Foram encontrados com Grimaldi 15 cartuchos de dinamite além de outros equipamentos que os peritos concluíram serem capazes de produzir uma bomba suficiente, se aplicado em ponto adequado, para destruir completamente qualquer túnel da estrada de ferro. Os dois cartuchos utilizados na madrugada do dia 22, diria Grimaldi, teriam sido utilizados apenas para testar a qualidade do explosivo. Talvez por isso tenha produzido apenas um pequeno estrago na boca do túnel, sem causar o impedimento da via. Grimaldi só não esperava ser surpreendido logo após o teste
(continua...)

Notas:[1] Vila-Lobos, Raul (Epaminondas Vilalba, pseud.), “A revolta da armada, de 6 de setembro de 1893”. R.Janeiro, Laemmert, 1897. pg 13[2] Anônimo (atribuído a Guanabara, Alcindo) “Notas de um revoltoso”. R.Janeiro, Tip.Morais. 1895. pp. 30[3] Freire, Felisbelo Firmo de Oliveira.

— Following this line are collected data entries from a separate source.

-- ==== Sys2Proof/Machine/Record.lean ====
section
/-! DEFINITION. The record codec (spec/40_codec.md R127 to R138, R145, R146): core block, trailer and
slot to and from a party record, the level-1 record builder and the metadata stream. -/

namespace Sys2Proof

/-- R29: the value of a core field of a record, as an unsigned number. -/
def CoreRecord.val (r : CoreRecord) : CoreField → Nat
  | .speciesId => r.speciesId.toNat
  | .currentHp => r.currentHp.toNat
  | .maxHp => r.maxHp.toNat
  | .attack => r.attack.toNat
  | .defense => r.defense.toNat
  | .speed => r.speed.toNat
  | .special => r.special.toNat
  | .level => r.level.toNat
  | .levelInBox => r.levelInBox.toNat
  | .statusCondition => r.statusCondition.toNat
  | .type1 => r.type1.toNat
  | .type2 => r.type2.toNat
  | .catchRateOrHeldItem => r.catchRateOrHeldItem.toNat
  | .move1 => r.move1.toNat
  | .move2 => r.move2.toNat
  | .move3 => r.move3.toNat
  | .move4 => r.move4.toNat
  | .pp1 => r.pp1.toNat
  | .pp2 => r.pp2.toNat
  | .pp3 => r.pp3.toNat
  | .pp4 => r.pp4.toNat
  | .otId => r.otId.toNat
  | .expPoints => r.expPoints.toNat
  | .hpEv => r.hpEv.toNat
  | .attackEv => r.attackEv.toNat
  | .defenseEv => r.defenseEv.toNat
  | .speedEv => r.speedEv.toNat
  | .specialEv => r.specialEv.toNat
  | .ivData => r.ivData.toNat

/-- The record whose core fields are the numbers a function gives, each at its field's width. -/
def CoreRecord.ofVal (v : CoreField → Nat) : CoreRecord where
  speciesId := BitVec.ofNat 8 (v .speciesId)
  currentHp := BitVec.ofNat 16 (v .currentHp)
  maxHp := BitVec.ofNat 16 (v .maxHp)
  attack := BitVec.ofNat 16 (v .attack)
  defense := BitVec.ofNat 16 (v .defense)
  speed := BitVec.ofNat 16 (v .speed)
  special := BitVec.ofNat 16 (v .special)
  level := BitVec.ofNat 8 (v .level)
  levelInBox := BitVec.ofNat 8 (v .levelInBox)
  statusCondition := BitVec.ofNat 8 (v .statusCondition)
  type1 := BitVec.ofNat 8 (v .type1)
  type2 := BitVec.ofNat 8 (v .type2)
  catchRateOrHeldItem := BitVec.ofNat 8 (v .catchRateOrHeldItem)
  move1 := BitVec.ofNat 8 (v .move1)
  move2 := BitVec.ofNat 8 (v .move2)
  move3 := BitVec.ofNat 8 (v .move3)
  move4 := BitVec.ofNat 8 (v .move4)
  pp1 := BitVec.ofNat 8 (v .pp1)
  pp2 := BitVec.ofNat 8 (v .pp2)
  pp3 := BitVec.ofNat 8 (v .pp3)
  pp4 := BitVec.ofNat 8 (v .pp4)
  otId := BitVec.ofNat 16 (v .otId)
  expPoints := BitVec.ofNat 24 (v .expPoints)
  hpEv := BitVec.ofNat 16 (v .hpEv)
  attackEv := BitVec.ofNat 16 (v .attackEv)
  defenseEv := BitVec.ofNat 16 (v .defenseEv)
  speedEv := BitVec.ofNat 16 (v .speedEv)
  specialEv := BitVec.ofNat 16 (v .specialEv)
  ivData := BitVec.ofNat 16 (v .ivData)

/-- R127 `ENC_CORE`: put every core field into a 44-byte array. -/
def encCore (l : Layout) (r : CoreRecord) : List Byte :=
  CoreField.all.foldl (fun b f => fieldPut l b f (r.val f)) (List.replicate coreLen 0)

/-- R128 `DEC_CORE`: get every core field from a 44-byte array. -/
def decCore (l : Layout) (b : List Byte) : CoreRecord := CoreRecord.ofVal (fieldGet l b)

/-- R131 `SET_NAME`: `rec.field <- PAD_STRING(c, L)`. -/
def setName (r : PartyRecord) (f : NameField) (c : List Byte) : PartyRecord :=
  match f with
  | .nickname => { r with nickname := padString c nickLen }
  | .otName => { r with otName := padString c otNameLen }

/-- R131 `ENC_TRAILER`: nickname, then OT name; no padding is applied here. -/
def encTrailer (r : PartyRecord) : List Byte := r.nickname ++ r.otName

/-- R132 `DEC_TRAILER`, the nickname: `T[0..10]`, raw. -/
def decNickname (t : List Byte) : List Byte := slice t 0 nickLen

/-- R132 `DEC_TRAILER`, the OT name: `T[11..17]`, raw. -/
def decOtName (t : List Byte) : List Byte := slice t nickLen otNameLen

/-- R138 `ENC_SLOT`: core block, then trailer. -/
def encSlot (l : Layout) (r : PartyRecord) : List Byte := encCore l r.core ++ encTrailer r

/-- R138 `DEC_SLOT`: the core fields from `S[0..43]`, the names from `S[44..61]`. -/
def decSlot (l : Layout) (b : List Byte) : PartyRecord where
  core := decCore l (slice b 0 coreLen)
  nickname := decNickname (slice b coreLen trailerLen)
  otName := decOtName (slice b coreLen trailerLen)

/-- R145 `BUILD_L1`, the document's `buildLevel1Record`. -/
def buildL1 (tpl : SpeciesTemplate) (name : List Byte) (id : Half) : PartyRecord where
  core :=
    { speciesId := tpl.speciesId
      currentHp := tpl.hpL1
      maxHp := tpl.hpL1
      attack := tpl.attackL1
      defense := tpl.defenseL1
      speed := tpl.speedL1
      special := tpl.specialL1
      level := 1
      levelInBox := 1
      statusCondition := 0
      type1 := tpl.type1
      type2 := tpl.type2
      catchRateOrHeldItem := tpl.catchRateOrHeldItem
      move1 := tpl.move1
      move2 := tpl.move2
      move3 := tpl.move3
      move4 := tpl.move4
      pp1 := ppPack 0 tpl.pp1
      pp2 := ppPack 0 tpl.pp2
      pp3 := ppPack 0 tpl.pp3
      pp4 := ppPack 0 tpl.pp4
      otId := id
      expPoints := 0
      hpEv := 0
      attackEv := 0
      defenseEv := 0
      speedEv := 0
      specialEv := 0
      ivData := 0 }
  nickname := padString tpl.nickContent nickLen
  otName := padString name otNameLen

/-- R40: the template the document gives values for; its nickname content is empty. -/
def magikarp : SpeciesTemplate where
  speciesId := 0x81
  type1 := 0x15
  type2 := 0x15
  catchRateOrHeldItem := 0
  hpL1 := 11
  attackL1 := 5
  defenseL1 := 6
  speedL1 := 6
  specialL1 := 5
  move1 := 0x96
  move2 := 0
  move3 := 0
  move4 := 0
  pp1 := 40
  pp2 := 0
  pp3 := 0
  pp4 := 0
  nickContent := []

/-- R146 `META_OUT`: `S[55..61]`, the party size, `FIELD_GET(S, speciesId)`, `S[44..61]`. -/
def metaOut (l : Layout) (b : List Byte) : List Byte :=
  slice b NameField.otName.slotOff otNameLen ++ [BitVec.ofNat 8 partySize] ++
    [BitVec.ofNat 8 (fieldGet l b .speciesId)] ++ slice b coreLen trailerLen

end Sys2Proof
end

História da Revolta de 6 de Setembro de 1893. Brasília, UNB. 1982. pg 113[4] Os comandantes dos navios portugueses foram os que mais se envolveram no evento e, quando vencida a revolta, acabaram por dar asilo aos revoltosos contrariando as intenções de Floriano. Por conta desse episódio as relações diplomáticas entre o Brasil e Portugal ficaram cortadas por vários anos.[5] Os resultados do inquérito foram divulgados, entre outros jornais, na Gazeta de Notícias, edição do dia 13 de outubro de 1893, 1ª página. O túnel nº 13, de 91,9 metros, que ficava um pouco adiante do “Túnel Grande”, que era o túnel nº 12.